Nelson Piquet won the Canadian Grand Prix, but it was another race marred by tragedy, this time witnessed by millions of viewers across the world as Riccardo Paletti was killed in a collision at the start of the race.
The grand prix had been moved from its usual autumn slot to try to avoid the mists and fog which had blighted previous races, and the track had been renamed the Gilles Villeneuve circuit in memory of the local hero who had been killed at Imola a month earlier. For the third race running Ferrari entered only one car.

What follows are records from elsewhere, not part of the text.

/-- ACCEPT (R698): the receiver's result and its HIGH_WATER. -/
def execAcceptFrame (f : Frame) (s : State) : Host.Outcome State Fault Refusal :=
  hearKnown s f 0x11 [] (fun s =>
    let p := f.port
    if !(portOf s p).feed.on || recField f.payload 0 8 != s.update.session.toNat then s
    else
      let hw := recField f.payload 10 2
      let ok := recField f.payload 8 1 == 0
      let st := if !ok then 2 else if hw == feedChunks s then 1 else 0
      let s1 := setReceiver (settleReturned s p f.src hw) p f.src { highWater := hw, status := st }
      if ok then onFeed s1 p (fun x => { x with next := (lowestHigh s1 p).getD x.next, half := none }) else s1)

/-- The bytes of a chunk already programmed. -/
def programmedHalf (s : State) (c k : Nat) : Bytes := bankRead s (chunkAddr s.update.size c + 256 * k) 256
def addAck (s : State) (c st : Nat) : State := s.onUpdate (fun u => { u with acks := u.acks.filter (fun e => e.1 != c) ++ [(c, st)] })

/-- A half chunk at a receiver (R700, R701). -/
def takeData (s : State) (f : Frame) : State :=
  let u := s.update
  let c := f.seq.toNat
  let k := if f.flags.getLsbD 1 then 1 else 0
  if c ≥ u.chunks || f.payload.length != 256 then s
  else if c < u.highWater then
    if f.payload != programmedHalf s c k then addAck s c 3
    else if k == 1 && !(u.acks.any (fun e => e.1 == c && e.2 == 3)) then addAck s c 0 else s
  else if c ≥ u.highWater + 32 then s
  else
    let mask := SMap.get 0 u.held c ||| (k + 1)
    let s1 := s.onUpdate (fun u => { u with held := SMap.set 0 u.held c mask, chunkData := Memory.write 0xFF u.chunkData (512 * c + 256 * k) f.payload })
    let s2 := if k == 1 && mask != 3 then addAck s1 c 2 else if mask == 3 && c > u.highWater then addAck s1 c 1 else s1
    writeNext s2

/-- DATA. -/
def execTurtisData (f : Frame) (s : State) : Host.Outcome State Fault Refusal :=
  hearKnown s f 0x12 (withSession s 0x12) (fun s =>
    if writingBank s && !s.update.isLocal && f.src == s.update.source && f.port == s.update.srcPort then takeData s f else s)

/-- One chunk's status in an ACK (R701, R702). -/
def takeStatus (s : State) (p : Fin 2) (c st : Nat) : State :=
  onFeed s p (fun x =>
    if st == 2 then { x with resend := if x.resend.contains c then x.resend else x.resend ++ [c], sentAt := SMap.set 0 x.sentAt c 0 }
    else if st == 0 || st == 1 then { x with sentAt := SMap.set 0 x.sentAt c 0, resend := x.resend.filter (· != c) }
    else x)

/-- ACK: what a receiver has, the statuses of its chunks, and the intrusions it saw (R702, R704). A MISMATCH ends a session of this node, not a pull that
it serves (R706, R707). -/
def takeAck (s : State) (f : Frame) : State :=
  let b := f.payload
  let p := f.port
  let n := min 16 (recField b 10 1)
  let l := (List.range n).map (fun i => (recField b (11 + 3 * i) 2, recField b (13 + 3 * i) 1))
  let s0 := takeReport s f (11 + 3 * n)
  if !(portOf s p).feed.on || recField b 0 8 != s.update.session.toNat then s0
  else
    let hw := recField b 8 2
    let s1 := setReceiver s0 p f.src { highWater := hw, status := if hw == feedChunks s then 1 else 0 }
    let s2 := l.foldl (fun a e => takeStatus a p e.1 e.2) s1
    if s.update.state != 0 && l.any (fun e => e.2 == 3) then updateFailed s2 9 else finishUpdate s2
/-- ACK. -/
def execTurtisAck (f : Frame) (s : State) : Host.Outcome State Fault Refusal :=
  hearKnown s f 0x13 (withSession s 0x13) (fun s => takeAck s f)

/-- PULL_REQ (R707): the node offers its running image, or Crozier the session's, in a grant. -/
def execPullReq (f : Frame) (s : State) : Host.Outcome State Fault Refusal :=
  hearKnown s f 0x14 [] (fun s =>
    if !(xemberon s || s.update.crozier) then s else onFeed (beginFeed s f.port true) f.port (fun x => { x with offered := false }))

/-! ### Discards, slots, timers -/

/-- DISCARDED_FRAME (R664, R673, R676, R677, Table 16.13). -/
def execDiscardedFrame (port : Fin 2) (why : Discard) (s : State) : Host.Outcome State Fault Refusal :=
  if !portWorks s port then .next s
  else match why with
  | .crc => .next (onPort s port (fun x => { x with crcErrors := x.crcErrors + 1 }))
  | .stranger a => .next (seeStranger s port a)
  | .mac _ => .next (badMac s port)
  | .pid => .next (onPort s port (fun x => { x with badPids := x.badPids + 1 }))
  | .slotWindow a d => .next (if enrolled s port a then seeIntrusion s port a d else seeStranger s port a)
  | .collision => .next (onPort s port (fun x => { x with collisions := satAdd 0xFFFF x.collisions 1, sent := none }))
  | .lineBusy =>
    let n := (portOf s port).busy + 1
    let s1 := onPort s port (fun x => { x with busy := n, busyMark := true })
    if n ≥ 16 && !(portOf s port).busFault then
      .next (append (onPort s1 port (fun x => { x with busFault := true })) Entry.busFault (Src.port port.val) (n * 2 ^ 8))
    else .next s1

/-- R709: an UPDATE_START with LOCAL = 0 completes after its first OFFER is sent. -/
def offerSent (s : State) (p : Fin 2) : State :=
  match (portOf s p).sent with
  | some (0x10, _) => match s.jobs.find? (fun j => j.op == 0x0A01 && j.stage == .waiting) with
    | some j => if s.update.isLocal then s else post s j (updateReply s)
    | none => s
  | _ => s

/-- SLOT_START (R667, R670 to R675, R681, R687): the slot that ends is charged, a superframe begins at slot 0, and the owner transmits. -/
def execSlotStart (port : Fin 2) (echoOk : Bool) (s : State) : Host.Outcome State Fault Refusal :=
  if !portWorks s port then .next s
  else
    let s1 := closeSlot s port
    let k := ((portOf s1 port).slot + 1) % 16
    let s2 := onPort s1 port (fun x => { x with slot := k, heard := false, sent := none, busy := if x.busyMark then x.busy else 0, busyMark := false })
    let s3 := if k == 0 then startSuperframe s2 port else s2
    let x := portOf s3 port
    if !x.running || slotOwner s3 port k != some (portAddr x) || !mayTransmit s3 port then .next s3
    else
      let s4 := portEvent s3 port 1
      if !echoOk then .next (onPort s4 port (fun x => { x with collisions := satAdd 0xFFFF x.collisions 1 }))
      else .next (finishUpdate (offerSent (sendInSlot s4 port) port))

/-- R689, Table 16.12: a node of the roster that may bridge to the gone node's other bus. -/
def takenOver (s : State) (p : Fin 2) (a : Byte) : Bool :=
  match entryOfAddr s a with
  | none => false
  | some e =>
    let d := if e.busTa == busOf s p then e.busTb else e.busTa
    s.update.roster.any (fun x => x.address != a && x.bridge && x.attached d)

/-- RETRY_TIMER_EXPIRY (R689). -/
def execRetryTimerExpiry (port : Fin 2) (addr : Byte) (s : State) : Host.Outcome State Fault Refusal :=
  let n := nbrOf (portOf s port) addr
  if !n.lost || n.gone then .next s
  else
    let s1 := onNbr s port addr (fun n => { n with gone := true })
    let s2 := match receiverOf s1 port addr with
      | some r => setReceiver s1 port addr { r with status := 3 }
      | none => s1
    .next (finishUpdate (append s2 Entry.neighbourGone (Src.port port.val)
      (nbrDetail s port addr (ackedBy s port addr) + (if s.update.state != 0 && takenOver s port addr then 2 ^ 32 else 0))))

end Sys2Proof.Machine
end

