-- ==== Sys2Proof/Machine/Link.lean ====
section
/-! DEFINITION. The pins and the link (R71, R178, R198, R210, R216), the resets that events bring about (Table 4.1), and the power-up to the
ROM start (Table 2.13, R893). -/

namespace Sys2Proof.Machine

/-! ### Resets (R139, R777) -/

/-- A reset by a pin or the link (row of Table 4.1). During last gasp it waits for the recovery of VIN; VIN_STOP supersedes it (R880,
Table 20.17). Of two that wait the one of the lower row is kept, RESET_N before PERST#. -/
def outerReset (s : State) (row : Nat) : State :=
  if s.power.quiesced then s.onPower (fun p => { p with heldReset := if p.heldReset == 0 then row else min row p.heldReset })
  else deviceReset s .pcieIncluded row
/-- RESET_N_ASSERT: held low for 1 µs. In HIBERNATE it is the wake, HIBERNATE_WAKE. -/
def execResetNAssert (s : State) : Host.Outcome State Fault Refusal := .next (if coreUp s then outerReset s 2 else s)
/-- PERST_ASSERT: the pin, and the reset where the core runs. -/
def execPerstAssert (s : State) : Host.Outcome State Fault Refusal :=
  let s1 := s.onLink (fun l => { l with perst := true, up := false, degraded := false })
  .next (if coreUp s && !s.link.perst then outerReset s1 3 else s1)
/-- LINK_LOSS (R216): the link goes down, and the reset is as of PERST#, whose row of Table 4.1 LAST_RESET takes. -/
def execLinkLoss (s : State) : Host.Outcome State Fault Refusal := 
  .next (if coreUp s && s.link.up then outerReset (s.onLink (fun l => { l with up := false, degraded := false })) 3 else s)
/-- WATCHDOG_EXPIRY: Xemberon runs and does not service its watchdog. -/
def execWatchdogExpiry (s : State) : Host.Outcome State Fault Refusal :=
  .next (if running s && !s.update.crozier then deviceReset s .pcieKept 6 else s)
/-- LOCKSTEP_MISMATCH (Table 18.2): the two Stipe cores disagree. -/
def execLockstepMismatch (s : State) : Host.Outcome State Fault Refusal := .next (if coreUp s && domainOn s 24 then deviceReset s .pcieKept 7 else s)
/-- DEBUG_EXPIRY (R167). -/
def execDebugExpiry (s : State) : Host.Outcome State Fault Refusal :=
  .next (if s.boot.debug && coreUp s then deviceReset (atInstant s s.boot.debugUntil) .pcieKept 5 else s)

/-- R55: the source may wake the device. -/
def wakes (s : State) : HibWake → Bool
  | .resetN | .perst => true
  | .gpio n => bitOf (pinCfg s n.val) 5
/-- HIBERNATE_WAKE (R54): a Stipe boot. A wake while FEED_WARN is asserted is ignored (DESIGN CHOICE, log entry 78). -/
def execHibernateWake (src : HibWake) (s : State) : Host.Outcome State Fault Refusal :=
  if s.power.state != .hibernate || s.power.feedWarn || !wakes s src then .next s
  else .next (deviceReset (if src == .perst then s.onLink (fun l => { l with perst := false }) else s) .pcieIncluded 4)

/-! ### The link -/

/-- PERST_DEASSERT (R71). -/
def execPerstDeassert (s : State) : Host.Outcome State Fault Refusal := .next (s.onLink (fun l => { l with perst := false }))
/-- PHY_RAILS_GOOD (R71). -/
def execPhyRailsGood (good : Bool) (s : State) : Host.Outcome State Fault Refusal := .next (s.onLink (fun l => { l with phyGood := good }))
/-- LINK_UP (R71, R210): both rails good, PERST# deasserted and PD44 on. -/
def execLinkUp (degraded : Bool) (s : State) : Host.Outcome State Fault Refusal :=
  if s.link.up || s.link.perst || !s.link.phyGood || !domainOn s 44 then .next s
  else
    let s1 := s.onLink (fun l => { l with up := true, degraded := degraded, eventDetail := degraded })
    .next (if running s then raiseWaking s1 [80] else s1)

/-- TotalVFs (R178, Table 5.17). -/
def totalVfs (s : State) (ari : Bool) : Nat := if ari then optField s 1 48 8 255 else 7
/-- A Virtual Function vanishes: it does what an FLR does, as PCI Express asks of VF Enable cleared. -/
def vanish (s : State) (n : Nat) : State :=
  let f := BitVec.ofNat 8 n
  onFn (if running s then resetFunction s f else s) f (fun x => { x with enabled := false, busMaster := false })
/-- VF_ENABLE (R178, R198): VFs 1 to NumVFs appear. -/
def execVfEnable (on : Bool) (numVfs : FnId) (ari : Bool) (s : State) : Host.Outcome State Fault Refusal :=
  let top := if on then min numVfs.toNat (totalVfs s ari) else 0
  let vfs := (List.range 255).map (· + 1)
  let s1 := (vfs.filter (fun n => n > top && (fnOf s (BitVec.ofNat 8 n)).enabled)).foldl vanish s
  let s2 := (vfs.filter (fun n => n ≤ top)).foldl (fun a n => onFn a (BitVec.ofNat 8 n) (fun x => { x with enabled := true })) s1
  let s3 := s2.onLink (fun l => { l with vfEnable := on, numVfs := numVfs, ari := ari })
  .next (if running s then dispatch s3 else s3)

/-! ### Power-up (Table 2.13, R90, R135, R893) -/

/-- The PLLs of the powered islands lock (R136). -/
def lockAll (s : State) : State :=
  s.onClocks (fun c => { c with locked := (List.range 19).foldl (fun m i => if islandOn s i then m ||| (1#19 <<< i) else m) c.locked })
/-- R88, R90: each phase is driven alone; one that fails stays disabled. -/
def testPhases (s : State) (ok : BitVec 4) : State :=
  s.onPower (fun p => { p with phaseOk := ok, phasesLost := ((List.range 4).filter (fun n => !ok.getLsbD n)).length, phaseNotes := [] })

/-- SENTINEL_POWER_UP (R135): Seta starts from zero; VIN has still to pass VIN_RESUME. -/
def execSentinelPowerUp (s : State) : Host.Outcome State Fault Refusal :=
  .next (if s.power.sentinel then s else switchedOff (deviceReset s .fresh 0) true)
/-- ROM, stopped by FEED_WARN, starts again at step 1 (Table 4.14): a page program has finished, an erase stays torn, a pull is over. -/
def romRestart (s : State) : State :=
  let s1 := clearWarn s
  if s.boot.state == .resetting || s.boot.powerUp != 0 then s1
  else { s1 with
    boot := { s1.boot with state := .romChecks, powerUp := 3 }
    flash := s1.flash.overReset, ports := []
    update := s1.update.overReset }
/-- VIN_RESUME_POWER_UP: the debounce starts; or ROM, stopped by FEED_WARN, starts again at step 1 (Table 4.14). -/
def execVinResumePowerUp (s : State) : Host.Outcome State Fault Refusal :=
  if !s.power.sentinel then .next s
  else if s.power.state == .off then .next ((s.onPower (fun p => { p with state := .active, vinStopped := false })).onBoot (fun b => { b with powerUp := 1 }))
  else if s.power.feedWarn && !running s then .next (romRestart s)
  else .next s
/-- DEBOUNCE_STOP (R893). -/
def execDebounceStop (s : State) : Host.Outcome State Fault Refusal := .next (if fed s && s.boot.powerUp == 1 then switchedOff s true else s)
/-- POWER_UP_DEBOUNCE_DONE: VCORE at 0.80 V, the phases tested, PD24, PD25, PD41 and PD43 on, up to the ROM start. -/
def execPowerUpDebounceDone (phases : BitVec 4) (s : State) : Host.Outcome State Fault Refusal :=
  if !fed s || s.boot.powerUp != 1 then .next s
  else
    let s1 := (testPhases s phases).onPower (fun p => { p with vcore := OpPoint.vcode .safe, op := .safe })
    .next ((lockAll (setDomains s1 [24, 25, 41, 43] true)).onBoot (fun b => { b with powerUp := 2, attempt := true }))

end Sys2Proof.Machine
end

Didier Pironi took pole but as the cars got going he stalled, immediately raising his hand to warn those behind. All managed to avoid him but Paletti, starting only his second grand prix from the penultimate row of the grid, was accelerating at over 100mph when he smashed into the back of the Ferrari. Pironi was shunted across the track, and as marshals moved in to help the clearly stricken Paletti, his Osella burst into flames.
With Paletti trapped and unconscious, frantic attempts were made to put the fire out while others, including an unharmed Pironi, tried to pull him clear. It took almost half an hour to free him from the wreckage, all witnessed by a packed grandstand which included Paletti's parents. He was eventually airlifted to hospital but died from massive internal injuries.
When the race eventually restarted two hours later, Pironi used his spare car but gradually slipped back down the field. Another accident on the second lap between Nigel Mansell (Lotus) and Bruno Giacomelli (Alfa Romeo) was fortunately not serious.
Piquet took the lead on the ninth lap and once an early challenge from the Renaults had faded, remained in the lead with no challengers. Andrea de Cesaris and Eddie Cheever forfeited second and third when they ran out of fuel on the final laps, and the perennially unlucky Derek Daly retired while fourth within half a mile of the finish.
Riccardo Patrese took second while John Watson's third place extended his lead at the head of the drivers' championship.